Looking forward to a report.


----------



## azpredator... (Feb 15, 2018)

You won't be disappointed Don.

Glen, the Kimber you shot is my wife's. And for the record Glen shot 7 230 Gr. FMJ' s into the same damn hole. I think he's been practicing ????.


----------



## youngdon (Mar 10, 2010)

Yeah, shooting them out the same hole is easy. Into the same hole takes practice.

I tried on for size their micro 380. It's even smaller but it was it's a bit to small. My hands aren't huge but I like to have a good hold on a gun. My wife has a Sig P238 (380) that I like but it's a bit small too.


----------



## Mark Steinmann (Jan 28, 2014)

I run a Kimber Micro Carry quite often, the 380. For how small that pistol is it sure is accurate! I get about a 1.5" grouping at 15 yards...and that is further than I ever expect to have to use it if the time comes. Love that little pistol and when I saw the came out with a 9mm version I was tempted to upgrade! Have fun with it Don!

- Mark

Sent from my SM-G955U using Tapatalk


----------



## Mo Mo (Sep 16, 2016)

azpredator... said:


> You won't be disappointed Don.
> 
> . And for the record Glen shot 7 230 Gr. FMJ' s into the same damn hole.

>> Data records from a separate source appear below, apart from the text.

theorem State.grantShared_sameAllowances (s : State) (a : Nat) : SameAllowances s (s.grantShared a) := by
  simp only [State.grantShared]
  split
  next t ht =>
    refine (State.takeCell_sameAllowances ht).trans ?_
    split
    · refine SameAllowances.putVcb ?_ ?_
      · exact ⟨fun _ => rfl, rfl, rfl, rfl⟩
      · rfl
    · have credited : SameAllowances t (t.modVcb a fun b => { b with credits := b.credits + 1 }) := (SameAllowances.refl t).putVcb rfl
      exact credited.putVcb (credited.allow a)
  next => exact .refl s

theorem State.sharedGrants_sameAllowances (s : State) (q n : Nat) : SameAllowances s (s.sharedGrants q n) := by
  induction n generalizing s with
  | zero => exact .refl s
  | succ n ih =>
    simp only [State.sharedGrants]
    split
    · exact .refl s
    next a _ =>
      obtain ⟨allow, regs, inq, outq⟩ := s.grantShared_sameAllowances a
      have granted : SameAllowances s { s.grantShared a with arb := s.arb.setD q 0 (a / 16) } := ⟨allow, regs, inq, outq⟩
      split
      · exact granted.trans (ih _)
      · exact .refl s

/-! ## Allowances (04 R90) -/

/-- A main VC of an input port takes its allowance. -/
def State.takeAllowance (s : State) (q p tc : Nat) : State :=
  s.modVcb (16 * p + tc) fun b => { b with allow := s.allowance q tc }

/-- Every main VC of an input port takes its allowance. -/
def State.takePortAllowances (s : State) (q p : Nat) : State := s.each (List.range 6) fun s tc => s.takeAllowance q p tc

/-- The ports of a quadrant: its fabric ports and its internal ones (04 R85). -/
def quadPorts (q : Nat) : List Nat := (List.range 36).map (36 * q + ·) ++ (List.range 7).map (corePort q)

/-- Every main VC of a quadrant's ports takes its allowance. -/
def State.takeAllowances (s : State) (q : Nat) : State := s.each (quadPorts q) fun s p => s.takePortAllowances q p

theorem exec_allowanceRecompute {q : Nat} (hq : q < 4) (s : State) :
    exec (.allowanceRecompute q) s = .next ((s.takeAllowances q).sharedGrants q 258).moveCells := by
  show execAllowanceRecompute q s = _
  rw [execAllowanceRecompute, Nat.mod_eq_of_lt hq]
  rfl

theorem mem_quadPorts {q p : Nat} :
    p ∈ quadPorts q ↔ 36 * q ≤ p ∧ p < 36 * q + 36 ∨ 144 + 7 * q ≤ p ∧ p < 144 + 7 * q + 7 := by
  simp only [quadPorts, corePort, List.mem_append, List.mem_map, List.mem_range]
  constructor
  · rintro (⟨k, hk, rfl⟩ | ⟨k, hk, rfl⟩) <;> omega
  · rintro (h | h)
    · exact .inl ⟨p - 36 * q, by omega, by omega⟩
    · exact .inr ⟨p - (144 + 7 * q), by omega, by omega⟩

/-- Only accounts differ. -/
def SameButAccounts (s t : State) : Prop := ∃ v, t = { s with vcbuf := v }

theorem SameButAccounts.refl (s : State) : SameButAccounts s s := ⟨s.vcbuf, rfl⟩

theorem SameButAccounts.takeAllowance {s t : State} (h : SameButAccounts s t) (q p tc : Nat) :
    SameButAccounts s (t.takeAllowance q p tc) := by
  obtain ⟨v, rfl⟩ := h
  exact ⟨_, rfl⟩

/-- Only accounts differ, and the class `tc` of port `p` stands at the allowance of 04 R90. -/
def AllowanceTaken (s : State) (q p tc : Nat) (t : State) : Prop :=
  SameButAccounts s t ∧ (t.vcb (16 * p + tc)).allow = s.allowance q tc

theorem SameButAccounts.takeAllowance_taken {s t : State} (h : SameButAccounts s t) (q p tc : Nat) :
    AllowanceTaken s q p tc (t.takeAllowance q p tc) := by
  refine ⟨h.takeAllowance q p tc, ?_⟩
  obtain ⟨v, rfl⟩ := h
  rw [State.takeAllowance, State.vcb_modVcb, if_pos rfl]
  rfl

/-- Another main VC that takes its allowance leaves this one's. -/
theorem AllowanceTaken.takeAllowance {s t : State} {q p tc p' tc' : Nat} (htc : tc < 6) (htc' : tc' < 6)
    (h : AllowanceTaken s q p tc t) : AllowanceTaken s q p tc (t.takeAllowance q p' tc') := by
  obtain ⟨hs, ha⟩ := h
  by_cases hk : 16 * p + tc = 16 * p' + tc'
  · obtain ⟨rfl, rfl⟩ : p = p' ∧ tc = tc' := by omega
    exact hs.takeAllowance_taken q p tc
  · refine ⟨hs.takeAllowance q p' tc', ?_⟩
    rw [State.takeAllowance, State.vcb_modVcb, if_neg hk, ha]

Even a blind squirrel gets a nut sometimes.....


----------



## glenway (Mar 27, 2011)

Best of luck with those nuts, Huck, but I still have one good eye.


----------



## youngdon (Mar 10, 2010)

Two in a hole is luck possibly. Any more than that is not.


----------



## Mo Mo (Sep 16, 2016)

glenway said:


> Best of luck with those nuts, Huck, but I still have one good eye.


I never doubted you Glen.


----------



## glenway (Mar 27, 2011)

No worries, Huck.

My intent was only to inject my opinion of the Kimbers I've handled and to confirm YD's sound judgment on his purchase. They'll do the job, as long as the operator does his - like all quality firearms.

I've heard the knocks on these pistols, as well, but under normal circumstances for civilian use, they'll perform admirably. Now, if one wants to torture test one by dragging it through the mud and sand, he should expect some operational issues. They're too dang fancy for that, as far as I'm concerned anyway.

Looking forward to YD's assessment with a little range time.


----------



## azpredator... (Feb 15, 2018)

I hear that... it's a Kimber not a block. I told my wife when she bought her first Kimber that you can't go dropping it in the sand or mud and expect it to still work. She looked at me and said why on earth would I drop it in the mud ????. She hasn't dropped one yet. It did slide off the hood of my Oldsmobile while out target practicing once and it still worked. With any quality 1911 you have to keep it clean.


----------



## Mo Mo (Sep 16, 2016)

Being a huge 1911 fan, I have shot a ton in calibers from .22LR all the way up to 10mm. I had a Kimber, sold it. It too was a first gen and was very finicky about ammo and getting dirty. Some of my best shooters are cheap 1911's. I have an ATI 3" in .45 that just runs and never jams and has amazing accuracy for the price. Think I paid $380 about 4 years ago. Just goes to show that sometimes, spending top dollar for a firearm doesn't always get the best results....but then there is Dan Wesson....and I drool profusely.


----------



## youngdon (Mar 10, 2010)

Sooo, you came to hear the story. I'll keep it short. There is no story !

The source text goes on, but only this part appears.